Question

DiffBind: dba.report reports odd FDR values

1

Entering edit mode

biotom ▴ 10

@biotom-7371

Last seen 7.8 years ago

Germany

Dear all,

I am analysing ChIP-Seq data and used DiffBind to compare 3 wildtype vs 3 mutant samples. When calling dba.report(myDBAObject, th=1, bUsePval=TRUE) I receive odd FDR values, i.e. it seems they do not match the p-values since there are several peaks with quite low p-values having higher FDR-values than peaks with higher p-values.

When removing the bUsePval=TRUE option the FDR values seems to be OK again but the resulting list contains about four times less peaks than the initial one.

Thank you for your help.

Kind regards,

Tom

diffbind • 2.1k views

ADD COMMENT • link updated 7.8 years ago by Rory Stark ★ 5.2k • written 7.8 years ago by biotom ▴ 10

score 1 · Answer 1 · 2016-07-27

Hi Tom-

Two things are going on here.

The interesting one concerns how DESeq2 computes multiple-testing adjusted confidence scores (called FDR in DiffBind).
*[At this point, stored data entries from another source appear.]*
/-- A running sag, swell or interruption (04_isles_windows R101, R102). -/
structure Cond where
  /-- device time of its start [32 + 16] and the run tick of it (04 R101, R102) reset none -/
  secs  : Nat
  tick  : Nat
  start : Nat
  /-- extreme of Urms(1/2), squared, V^2 (04 R101) reset none -/
  ext   : Rat
  /-- capture slot taken, and whether the capture was lost [8 + 1] (04 R102) reset none, 0 -/
  slot  : Option Nat
  lost  : Bool
  deriving DecidableEq, Repr

/-- One strait, 0-15. -/
structure StraitSt where
  /-- LOCKED [1] (03 R63, R79) reset 0 -/
  locked  : Bool
  /-- consecutive qualifying periods [3] (03 R63) reset 0 -/
  qual    : Nat
  /-- position of the last counted crossing, 2^-16 tick [64] (03 R63) reset none -/
  cross   : Option Nat
  /-- STRAIT_PERIOD, ticks x 2^16 [32] (03 R63, R79) reset 0 -/
  period  : Nat
  /-- STRAIT_FREQ, 0.1 mHz [32] (03 R64, R79) reset 0 -/
  freq    : Nat
  /-- STRAIT_QCORR, c(f) in force, 2.30 [32] (03 R62, R79) reset 0x4000_0000 -/
  qcorr   : Word
  /-- c(f) for the next tick [32] (03 R62) reset none -/
  qnext   : Option Word
  /-- STRAIT_UNLOCKS, saturating [32] (03 R79) reset 0 -/
  unlocks : Nat
  /-- the running window: counted crossings in it, start position, sequence number (04 R15, R97) reset 0 -/
  wCount  : Nat
  wStart  : Nat
  wSeq    : Nat
  /-- window sums from the tick after the start crossing's tick (04 R94) reset 0 -/
  wSumV   : Rat
  wSumI   : List (Nat × Rat)
  wN      : Nat
  /-- the running window is flagged [1] (04 R97, R101) reset 0 -/
  wFlag   : Bool
  /-- windows closed and not yet consumed by every isle close (04 R16, R98) reset empty -/
  closed  : List WinClosed
  /-- sums of s_V and tick counts of the even and odd frame (03 R69) reset 0 -/
  sumEven : Rat
  sumOdd  : Rat
  nEven   : Nat
  nOdd    : Nat
  /-- STRAIT_VRMS, codes x 2^8 [32] (03 R79) reset 0 -/
  vrms    : Nat
  /-- mean square of the last closed frame, codes^2 (03 R69, 10 R247) reset 0 -/
  ms      : Rat
  /-- STRAIT_STATUS as shown: ACTIVE, LOCKED, VOLT_LOST and ESTIMATED of frame F [4 x 1] (03 R79) reset 0 -/
  vActive : Bool
  vLocked : Bool
  lost    : Bool
  estF    : Bool
  /-- STRAIT_UNLOCKS as shown [32] (03 R79) reset 0 -/
  vUnlocks : Nat
  /-- ACTIVE, LOCKED and UNLOCKS at the end of the frame that ended last, frame F (03 R79) reset 0 -/
  activeF : Bool
  lockedF : Bool
  unlocksF : Nat
  /-- last counted crossing and period at the end of frame F (12 R307 PHASE_SEQ) reset none, 0 -/
  crossF  : Option Nat
  periodF : Nat
  /-- the tracking filter: last two inputs and outputs, newest first [-] (03 R63) reset DESIGN CHOICE 0 (log 1) -/
  tx      : List Rat
  ty      : List Rat
  /-- the filtered signal was below -TRACK_MIN / 4 since the last counted crossing [1] (03 R63) reset 0 -/
  armed   : Bool
  /-- the filtered peak of the running cycle, codes (03 R63) reset 0 -/
  peak    : Rat
  /-- v' of the last ticks, newest first, 4,700 deep (04 R92) reset DESIGN CHOICE empty (log 1) -/
  vBuf    : List Rat
  /-- run tick of the last half-cycle boundary, and the place in the pattern 133, 133, 134 (04 R100) reset 0 -/
  halfAt  : Nat
  halfK   : Nat
  /-- s_V of the last 1,600 ticks, newest first (10 R250, R258) reset empty -/
  recent  : List Rat
  /-- sums of the running and the last half cycle with tick counts (04 R100) reset 0 -/
  half0   : Rat
  half1   : Rat
  hn0     : Nat
  hn1     : Nat
  /-- Urms(1/2) squared, V^2 (04 R100) reset 0 -/
  urms    : Rat
  /-- running conditions (04 R101) reset none -/
  sag     : Option Cond
  swell   : Option Cond
  intr    : Option Cond
  /-- window record (04 R97) reset 0 -/
  win     : WinRec
  deriving DecidableEq, Repr

def StraitSt.init : StraitSt :=
  { locked := false, qual := 0, cross := none, period := 0, freq := 0, qcorr := 0x40000000#32, qnext := none,
    unlocks := 0, wCount := 0, wStart := 0, wSeq := 0, wSumV := 0, wSumI := [], wN := 0, wFlag := false, closed := [],
    sumEven := 0, sumOdd := 0, nEven := 0, nOdd := 0, vrms := 0, ms := 0, vActive := false, vLocked := false, lost := false, estF := false,
    vUnlocks := 0, activeF := false, lockedF := false, unlocksF := 0, crossF := none, periodF := 0, tx := [0, 0], ty := [0, 0], armed := false, peak := 0,
    vBuf := [], halfAt := 0, halfK := 0, recent := [],
    half0 := 0, half1 := 0, hn0 := 0, hn1 := 0, urms := 0, sag := none, swell := none, intr := none, win := .init }

/-- The products of one element in one tick (03_straits_elements R69, R70). -/
structure Prod where
  /-- P, Q and the squares of current and voltage, codes^2 (03 R69, R70) reset 0 -/
  p : Rat
  q : Rat
  sI : Rat
  sV : Rat
  /-- calibrated instantaneous current, codes (R69) reset none -/
  i : Rat
  /-- the tick is metered, estimated, substituted with its sign negative [3 x 1] (04 R84, 02 R45, 03 R79) reset 0 -/
  metered : Bool
  est : Bool
  neg : Bool
  /-- the tick contributes nothing to the element (02 R45, 01 R27) reset 0 -/
  void : Bool
  deriving DecidableEq, Repr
An "independent filter" is applied (using the genefilter package) such that only a subset of intervals will be eligible for multiple testing correction. The remainder of intervals will not have an adjusted p-value calculated (reporting a value of NA). In DiffBind, the NA values are converted to FDR values of 1.0 for consistency with edgeR (which uses a more standard multiple testing correction on all the p-values). I refer you to the man page for the results() function in DESeq2, with the relevant passage as follows:

"By default, independent filtering is performed to select a set of genes for multiple test correction which maximizes the number of adjusted p-values less than a given critical value alpha (by default 0.1). See the reference in this man page for details on independent filtering. The filter used for maximizing the number of rejections is the mean of normalized counts for all samples in the dataset. Several arguments from the filtered_p function of the genefilter package (used within the results function) are provided here to control the independent filtering behavior. In DESeq2 version >= 1.10, the threshold that is chosen is the lowest quantile of the filter for which the number of rejections is close to the peak of a curve fit to the number of rejections over the filter quantiles. 'Close to' is defined as within 1 residual standard deviation. The adjusted p-values for the genes which do not pass the filter threshold are set to NA."

In practice, DESeq2 can exclude sites with low p-values from being assigned an adjusted p-value while reporting one for sites with higher p-values. If you don't want to use DESeq2's filtering, you can apply a standard multiple testing correction such as p.adjust() to the full set of p-values.

The second issue is an inconsistency with how thresholds are treated in DiffBind. I have checked in a fix (v2.0.3) to address this, so that sites will always be considered significantly differentially bound if their confidence score is less than or equal to the threshold (rather than only less than in certain cases). After this fix, you should get the same number of results (all the sites in the binding matrix) from dba.report() when th=1, regardless of how bUsePval is set.